What's going on? The problem is selection bias. In all the retrospective studies, the men who got the cytoreductive treatment were the ones who their doctors believed were most apt to benefit from it. Possibly because they had fewer metastases, possibly because their health status was better and they had fewer comorbidities, possibly their doctors had an intuition based on unmeasured variables. Even the best statistical correction techniques cannot compensate for systematic errors like that and missed variables. The best we can do when we don't have Level 1 evidence is look very closely at the strengths and limitations of each study (peer-reviewed articles always include such analyses).
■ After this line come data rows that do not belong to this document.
-- ==== Sys2Proof/Machine/Step.lean ====
section
/-! DEFINITION. One step: the next operation of the host script, performed completely (rules R6, R60,
R75). With no operation to come the block is idle and holds its state (rules R106, R235). -/

namespace Sys2Proof.Machine

open Sys2Proof

/-- One step of the machine. -/
def step (s : State) : Host.Outcome State Fault Refusal :=
  match s.pending with
  | [] => .next s
  | op :: rest => (s.accept rest).perform op

/-- `s` with the word whose low `nbits` bits are those of `w` (the bits above zero) as the next word
the host writes to `CMD`, which is where a command comes from (R25, R78). The rest of the script
follows it. -/
def State.withFetchWord (s : State) (nbits w : Nat) : State :=
  { s with
    pending := .write Reg.cmd.offset 4 (BitVec.ofNat 32 (w % 2 ^ nbits)) :: s.pending }

end Sys2Proof.Machine
end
Absolutely. I am very uncomfortable with the current push for right-to-try. It just seems too ripe with potential for exploiting the desperate.
Thank you again for the helpful links. The first choice is always to review the results of clinical trials, which sometimes are not consistent with respect to results (then you to evaluate the studies for quality...not always easy when access to experts is limited). In the absence of clinical trials, then decisions are based on the best available information at a given time and not be taken lightly. One's position should change as new information from clinical trials becomes available. I will be the first to admit that I have to fight the tendency to "believe" instead of looking at only the facts. Cheers, Phil
Keep it Real, don’t take life so seriously, it isn’t permanent.
Good Luck, Good Health and Good Humor.